▶ **Task description**
Your answer should be the exact lines of the data below from the one containing "def AlcRec.ports (a" through the one containing "else if op = 6"; please include nothing else.

-*-*-

-- ==== Sys2Proof/Machine/Alc.lean ====
section
/-! DEFINITION. The allocators (R351–R355) and the end of shootdowns. Where the spec leaves open which free frame, granule, index or table place
an allocator takes, the command carries the choice and the model checks that it is a free one (log entry 18). -/

namespace Sys2Proof.Machine

/-! ### Command records (R351, R352) -/

def AlcRec.word (a : AlcRec) (i lsb width : Nat) : Nat := bits a.body.toNat (32 * i + lsb) width
def AlcRec.op (a : AlcRec) : Nat := a.word 0 0 4
def AlcRec.ctx (a : AlcRec) : Nat := a.word 0 16 10
def AlcRec.pin (a : AlcRec) : Bool := decide (a.word 0 26 1 = 1)
def AlcRec.zero (a : AlcRec) : Bool := decide (a.word 0 27 1 = 1)
def AlcRec.tier (a : AlcRec) : Nat := a.word 0 28 2
def AlcRec.count (a : AlcRec) : Nat := a.word 1 0 16
def AlcRec.ports (a : AlcRec) : Nat := a.word 1 16 16
def AlcRec.arg (a : AlcRec) : Nat := bits a.body.toNat 64 64
def AlcRec.sig (a : AlcRec) : Nat := bits a.body.toNat 192 64
/-- First page of a MAP, UNMAP or QUERY: ARG as a CVA. -/
def AlcRec.page (a : AlcRec) : Nat := a.arg % 2 ^ 48 / 65536

/-- Clamp one field of a record. -/
def clampRec (who : ClampBy) (dpa word lsb width : Nat) (f : Nat → Nat × Option ClampRule) (st : Work × Nat) : Work × Nat :=
  match f (bits st.2 (32 * word + lsb) width) with
  | (_, none) => st
  | (v, some rule) => (st.1.clamp who (dpa + 4 * word) word lsb rule, setBits st.2 (32 * word + lsb) width v)

/-- A count cut so that it is at most `room`. -/
def atMost (room x : Nat) : Nat × Option ClampRule := if x ≤ room then (x, none) else (room, some .joined)

/-- Clamp a record as it is read: OP, COUNT, the alignment of ARG, then the joined limits of COUNT (R352). -/
def Work.clampRecord (w : Work) (who : ClampBy) (dpa rec : Nat) : Work × Nat :=
  let st := clampRec who dpa 0 0 4 (Legal.take 10 15 9).apply (w, rec)
  let st := clampRec who dpa 1 0 16 (Legal.range 1 65535).apply st
  let op := bits st.2 0 4
  let st := if op = 1 ∨ op = 3 then clampRec who dpa 2 0 64 (Legal.align 65536).apply st
    else if op = 2 then clampRec who dpa 2 0 64 (Legal.align (2 ^ 21)).apply st
    else st
  let arg := bits st.2 64 64
  if op = 1 then clampRec who dpa 1 0 16 (atMost ((0xC00000000000 - arg) / 65536)) st
  else if op = 2 then clampRec who dpa 1 0 16 (atMost ((0xC00000000000 - arg) / 2 ^ 21)) st
  else if op = 4 then clampRec who dpa 1 0 16 (atMost 256) st
  else if op = 5 then clampRec who dpa 1 0 16 (atMost (256 - bits arg 8 24 / 65536)) st
  else if op = 6 then clampRec who dpa 1 0 16 (atMost 16384) st
  else if op = 7 then clampRec who dpa 1 0 16 (atMost (16384 - arg)) st
  else st

/-- The allocator that performs a record (R331, R351): the home region, the region of the named core, or the receiver. -/
def AlcRec.performer (a : AlcRec) : Nat :=
  if a.op = 4 ∨ a.op = 5 then a.arg % 256 / 16
  else if a.op = 0 ∨ a.op = 6 ∨ a.op = 7 then a.received
  else a.ctx % 16

/-- An allocator. -/
def Work.alc (w : Work) (r : Nat) : Alc := SMap.get Alc.reset w.hw.alcs r

/-- Change an allocator. -/
def Work.updAlc (w : Work) (r : Nat) (f : Alc → Alc) : Work :=
  { w with hw := { w.hw with alcs := SMap.set Alc.reset w.hw.alcs r (f (w.alc r)) } }

/-- Write RESULT and STATUS into a record, and signal (R353). -/
def Work.recordDone (w : Work) (r : Nat) (a : AlcRec) (status result : Nat) : Work :=
  ((w.unitPut (a.dpa + 16) 8 result).unitPut (a.dpa + 1) 1 status).unitSignal r 8 a.sig 1

/-- Complete the first record of an allocator. -/
def Work.alcDone (w : Work) (r : Nat) (a : AlcRec) (status result : Nat) : Work :=
  ((w.updAlc r fun x => { x with queue := x.queue.drop 1, waiting := false }).bump (Reg.ALC_CMDS r) 1).recordDone r a status result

-*-*-

▶ **Solution to the exercise**
def AlcRec.ports (a : AlcRec) : Nat := a.word 1 16 16
def AlcRec.arg (a : AlcRec) : Nat := bits a.body.toNat 64 64
def AlcRec.sig (a : AlcRec) : Nat := bits a.body.toNat 192 64
/-- First page of a MAP, UNMAP or QUERY: ARG as a CVA. -/
def AlcRec.page (a : AlcRec) : Nat := a.arg % 2 ^ 48 / 65536

/-- Clamp one field of a record. -/
def clampRec (who : ClampBy) (dpa word lsb width : Nat) (f : Nat → Nat × Option ClampRule) (st : Work × Nat) : Work × Nat :=
  match f (bits st.2 (32 * word + lsb) width) with
  | (_, none) => st
  | (v, some rule) => (st.1.clamp who (dpa + 4 * word) word lsb rule, setBits st.2 (32 * word + lsb) width v)

/-- A count cut so that it is at most `room`. -/
def atMost (room x : Nat) : Nat × Option ClampRule := if x ≤ room then (x, none) else (room, some .joined)

/-- Clamp a record as it is read: OP, COUNT, the alignment of ARG, then the joined limits of COUNT (R352). -/
def Work.clampRecord (w : Work) (who : ClampBy) (dpa rec : Nat) : Work × Nat :=
  let st := clampRec who dpa 0 0 4 (Legal.take 10 15 9).apply (w, rec)
  let st := clampRec who dpa 1 0 16 (Legal.range 1 65535).apply st
  let op := bits st.2 0 4
  let st := if op = 1 ∨ op = 3 then clampRec who dpa 2 0 64 (Legal.align 65536).apply st
    else if op = 2 then clampRec who dpa 2 0 64 (Legal.align (2 ^ 21)).apply st
    else st
  let arg := bits st.2 64 64
  if op = 1 then clampRec who dpa 1 0 16 (atMost ((0xC00000000000 - arg) / 65536)) st
  else if op = 2 then clampRec who dpa 1 0 16 (atMost ((0xC00000000000 - arg) / 2 ^ 21)) st
  else if op = 4 then clampRec who dpa 1 0 16 (atMost 256) st
  else if op = 5 then clampRec who dpa 1 0 16 (atMost (256 - bits arg 8 24 / 65536)) st
  else if op = 6 then clampRec who dpa 1 0 16 (atMost 16384) st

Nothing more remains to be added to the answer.